Task item: Copy all of the records word for word.

Study material:
<<<<

-- ==== Sys2Proof/Machine/Move.lean ====
section
/-!
DEFINITION. S7 and S3: the lines that copies move, from their sources to the homes of their destinations
(R148, R153, R190 to R202, R272 to R279, R313, R314).
-/

namespace Sys2Proof.Machine

/-! ### Reaching main memory (R201, R202, R272 to R279, R314) -/

/-- Where a request for a main-memory address gets to. -/
inductive Reach where
  /-- A physical address of a die of this module. -/
  | here (die pa : Nat) (dsc : Bool)
  /-- Another module, which answers it, through this port. -/
  | away (port : Nat)
  /-- Held on a fault (R201), or for a peer. -/
  | hold
  | wait
  | fail (code : CopyFail)
  deriving DecidableEq, Repr

/-- The ports left on the route of an interface to a module (R314). -/
def State.routePorts (s : State) (vi module_ : Nat) : List Nat :=
  (((s.vi vi).routes.lookup module_).getD []).filter fun p => s.ports.contains p && (s.vi vi).desc.ports.contains p

/-- The port that a line's requests and counter updates take (R314). DESIGN CHOICE, log 73. -/
def State.portOf (s : State) (vi module_ line : Nat) : Option Nat :=
  let ps := s.routePorts vi module_
  ps[Config.portPick line % Nat.max 1 ps.length]?

/-- A port is left on the route to a module (R314). -/
def State.routed (s : State) (vi module_ : Nat) : Bool := !(s.routePorts vi module_).isEmpty

/-- A request of a copy for a main-memory address; a miss is posted and holds the copy. -/
def reach (s : State) (ci va : Nat) (want : Want) : State × Reach :=
  let c := s.copy ci
  let o := owner va
  if !s.mayName c.vi o then (s, .fail .unmapped)
  else if o.1 = s.moduleNo then
    match translate s o.2 c.asid va want with
    | (s, .frame pa dsc) => (s, .here o.2 pa dsc)
    | (s, .unmapped) => (s, .fail .unmapped)
    | (s, .perm) => (s, .fail .perm)
    | (s, .miss) =>
      ((postFault s o.2 c.asid va want (some ci)).modCopy ci fun c => { c with heldOn := insertNat va c.heldOn }, .hold)
  else match s.portOf c.vi o.1 (va / 64) with
    | none => (s, .fail .peerdown)
    | some p => match Config.peerAnswer s.steps va with
      | .ok => (s, .away p)
      | .wait => (s, .wait)
      | .unmapped => (s, .fail .unmapped)
      | .perm => (s, .fail .perm)

/-- A copy fails: its code and address are recorded with its name (R202). -/
def failCopy (s : State) (ci : Nat) (code : CopyFail) (addr : Nat) : State :=
  if (s.copy ci).fail.isSome then s
  else (s.modCopy ci fun c => { c with fail := some (code, addr) }).post (.copyFail ci code addr)

/-- What a request that got nowhere does to its copy. -/
def notReached (s : State) (ci va : Nat) : Reach → State
  | .fail code => failCopy s ci code va
  | .wait => s.modCopy ci fun c => { c with peerWait := true }
  | _ => s

/-! ### Source bytes (R153, R190, R193) -/

/-- What a move makes of one destination byte. -/
inductive Piece where
  | keep
  | zero
  | from_ (addr : Nat)
  | val (b : Byte)
  deriving DecidableEq, Repr

/-- The 64 B lines that pieces read. -/
def pieceLines (ps : List Piece) : List Nat :=
  ps.foldl (fun acc p => match p with
    | .from_ a => addNew acc [a / 64]
    | _ => acc) []

/-- The home of a copy's local space. -/
def Copy.home (c : Copy) : TSpace → Home
  | .shared => .shared c.blk
  | _ => .scratch c.vi c.die

/-- Reach every source line before any is read: where each lies, or what stops the move. -/
def reachAll (s : State) (ci : Nat) : List Nat → State × Except (Nat × Reach) (List (Nat × Reach))
  | [] => (s, .ok [])
  | l :: ls =>
    match reach s ci (64 * l) .read with
    | (s, .here d pa dsc) => match reachAll s ci ls with
      | (s, .ok r) => (s, .ok ((l, .here d pa dsc) :: r))
      | r => r
    | (s, .away p) => match reachAll s ci ls with
      | (s, .ok r) => (s, .ok ((l, .away p) :: r))
      | r => r
    | (s, r) => (s, .error (64 * l, r))

/-- The bytes of one line that was reached. -/
def readLine (s : State) (vi l : Nat) : Reach → State × Bytes
  | .here die pa dsc => mainRead s vi die pa 64 dsc
  | _ => (s, (List.range 64).map fun i => Config.peerByte s.steps (64 * l + i))

/-- The line that was reached is marked in HBM; a discarded page's is not read (R202, R238). -/
def State.reachMark (s : State) : Reach → Bool
  | .here die pa dsc => !dsc && (s.die die).marked.any fun m => m.1 == .main die (pa / 64)
  | _ => false

/-- Source lines of a copy with their bytes, or the state in which the move stopped. -/
def sourceLines (s : State) (ci : Nat) (ls : List Nat) : State × Option (List (Nat × Bytes)) :=
  let c := s.copy ci
  match c.t.sspace with
  | .main => match reachAll s ci ls with
    | (s, .error (va, r)) => (notReached s ci va r, none)
    | (s, .ok rs) => match rs.find? fun x => s.reachMark x.2 with
      | some x => (failCopy s ci .memerr (64 * x.1), none)
      | none =>
      let r := rs.foldl (fun (acc : State × List (Nat × Bytes)) x =>
        let y := readLine acc.1 c.vi x.1 x.2
        (y.1, acc.2 ++ [(x.1, y.2)])) (s, [])
      (r.1, some r.2)
  | sp =>
    let h := c.home sp
    match ls.find? fun l => (s.mark h (64 * l)).isSome with
    | some l => (failCopy s ci .memerr (64 * l), none)
    | none => (s, some (ls.map fun l => (l, s.homeReadN h (64 * l) 64)))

>>>>

Exercise solution:
-- ==== Sys2Proof/Machine/Move.lean ====
section
/-!
DEFINITION. S7 and S3: the lines that copies move, from their sources to the homes of their destinations
(R148, R153, R190 to R202, R272 to R279, R313, R314).
-/

namespace Sys2Proof.Machine

/-! ### Reaching main memory (R201, R202, R272 to R279, R314) -/

/-- Where a request for a main-memory address gets to. -/
inductive Reach where
  /-- A physical address of a die of this module. -/
  | here (die pa : Nat) (dsc : Bool)
  /-- Another module, which answers it, through this port. -/
  | away (port : Nat)
  /-- Held on a fault (R201), or for a peer. -/
  | hold
  | wait
  | fail (code : CopyFail)
  deriving DecidableEq, Repr

/-- The ports left on the route of an interface to a module (R314). -/
def State.routePorts (s : State) (vi module_ : Nat) : List Nat :=
  (((s.vi vi).routes.lookup module_).getD []).filter fun p => s.ports.contains p && (s.vi vi).desc.ports.contains p

/-- The port that a line's requests and counter updates take (R314). DESIGN CHOICE, log 73. -/
def State.portOf (s : State) (vi module_ line : Nat) : Option Nat :=
  let ps := s.routePorts vi module_
  ps[Config.portPick line % Nat.max 1 ps.length]?

/-- A port is left on the route to a module (R314). -/
def State.routed (s : State) (vi module_ : Nat) : Bool := !(s.routePorts vi module_).isEmpty

/-- A request of a copy for a main-memory address; a miss is posted and holds the copy. -/
def reach (s : State) (ci va : Nat) (want : Want) : State × Reach :=
  let c := s.copy ci
  let o := owner va
  if !s.mayName c.vi o then (s, .fail .unmapped)
  else if o.1 = s.moduleNo then
    match translate s o.2 c.asid va want with
    | (s, .frame pa dsc) => (s, .here o.2 pa dsc)
    | (s, .unmapped) => (s, .fail .unmapped)
    | (s, .perm) => (s, .fail .perm)
    | (s, .miss) =>
      ((postFault s o.2 c.asid va want (some ci)).modCopy ci fun c => { c with heldOn := insertNat va c.heldOn }, .hold)
  else match s.portOf c.vi o.1 (va / 64) with
    | none => (s, .fail .peerdown)
    | some p => match Config.peerAnswer s.steps va with
      | .ok => (s, .away p)
      | .wait => (s, .wait)
      | .unmapped => (s, .fail .unmapped)
      | .perm => (s, .fail .perm)

/-- A copy fails: its code and address are recorded with its name (R202). -/
def failCopy (s : State) (ci : Nat) (code : CopyFail) (addr : Nat) : State :=
  if (s.copy ci).fail.isSome then s
  else (s.modCopy ci fun c => { c with fail := some (code, addr) }).post (.copyFail ci code addr)

/-- What a request that got nowhere does to its copy. -/
def notReached (s : State) (ci va : Nat) : Reach → State
  | .fail code => failCopy s ci code va
  | .wait => s.modCopy ci fun c => { c with peerWait := true }
  | _ => s

/-! ### Source bytes (R153, R190, R193) -/

/-- What a move makes of one destination byte. -/
inductive Piece where
  | keep
  | zero
  | from_ (addr : Nat)
  | val (b : Byte)
  deriving DecidableEq, Repr

/-- The 64 B lines that pieces read. -/
def pieceLines (ps : List Piece) : List Nat :=
  ps.foldl (fun acc p => match p with
    | .from_ a => addNew acc [a / 64]
    | _ => acc) []

/-- The home of a copy's local space. -/
def Copy.home (c : Copy) : TSpace → Home
  | .shared => .shared c.blk
  | _ => .scratch c.vi c.die

/-- Reach every source line before any is read: where each lies, or what stops the move. -/
def reachAll (s : State) (ci : Nat) : List Nat → State × Except (Nat × Reach) (List (Nat × Reach))
  | [] => (s, .ok [])
  | l :: ls =>
    match reach s ci (64 * l) .read with
    | (s, .here d pa dsc) => match reachAll s ci ls with
      | (s, .ok r) => (s, .ok ((l, .here d pa dsc) :: r))
      | r => r
    | (s, .away p) => match reachAll s ci ls with
      | (s, .ok r) => (s, .ok ((l, .away p) :: r))
      | r => r
    | (s, r) => (s, .error (64 * l, r))

/-- The bytes of one line that was reached. -/
def readLine (s : State) (vi l : Nat) : Reach → State × Bytes
  | .here die pa dsc => mainRead s vi die pa 64 dsc
  | _ => (s, (List.range 64).map fun i => Config.peerByte s.steps (64 * l + i))

/-- The line that was reached is marked in HBM; a discarded page's is not read (R202, R238). -/
def State.reachMark (s : State) : Reach → Bool
  | .here die pa dsc => !dsc && (s.die die).marked.any fun m => m.1 == .main die (pa / 64)
  | _ => false

/-- Source lines of a copy with their bytes, or the state in which the move stopped. -/
def sourceLines (s : State) (ci : Nat) (ls : List Nat) : State × Option (List (Nat × Bytes)) :=
  let c := s.copy ci
  match c.t.sspace with
  | .main => match reachAll s ci ls with
    | (s, .error (va, r)) => (notReached s ci va r, none)
    | (s, .ok rs) => match rs.find? fun x => s.reachMark x.2 with
      | some x => (failCopy s ci .memerr (64 * x.1), none)
      | none =>
      let r := rs.foldl (fun (acc : State × List (Nat × Bytes)) x =>
        let y := readLine acc.1 c.vi x.1 x.2
        (y.1, acc.2 ++ [(x.1, y.2)])) (s, [])
      (r.1, some r.2)
  | sp =>
    let h := c.home sp
    match ls.find? fun l => (s.mark h (64 * l)).isSome with
    | some l => (failCopy s ci .memerr (64 * l), none)
    | none => (s, some (ls.map fun l => (l, s.homeReadN h (64 * l) 64)))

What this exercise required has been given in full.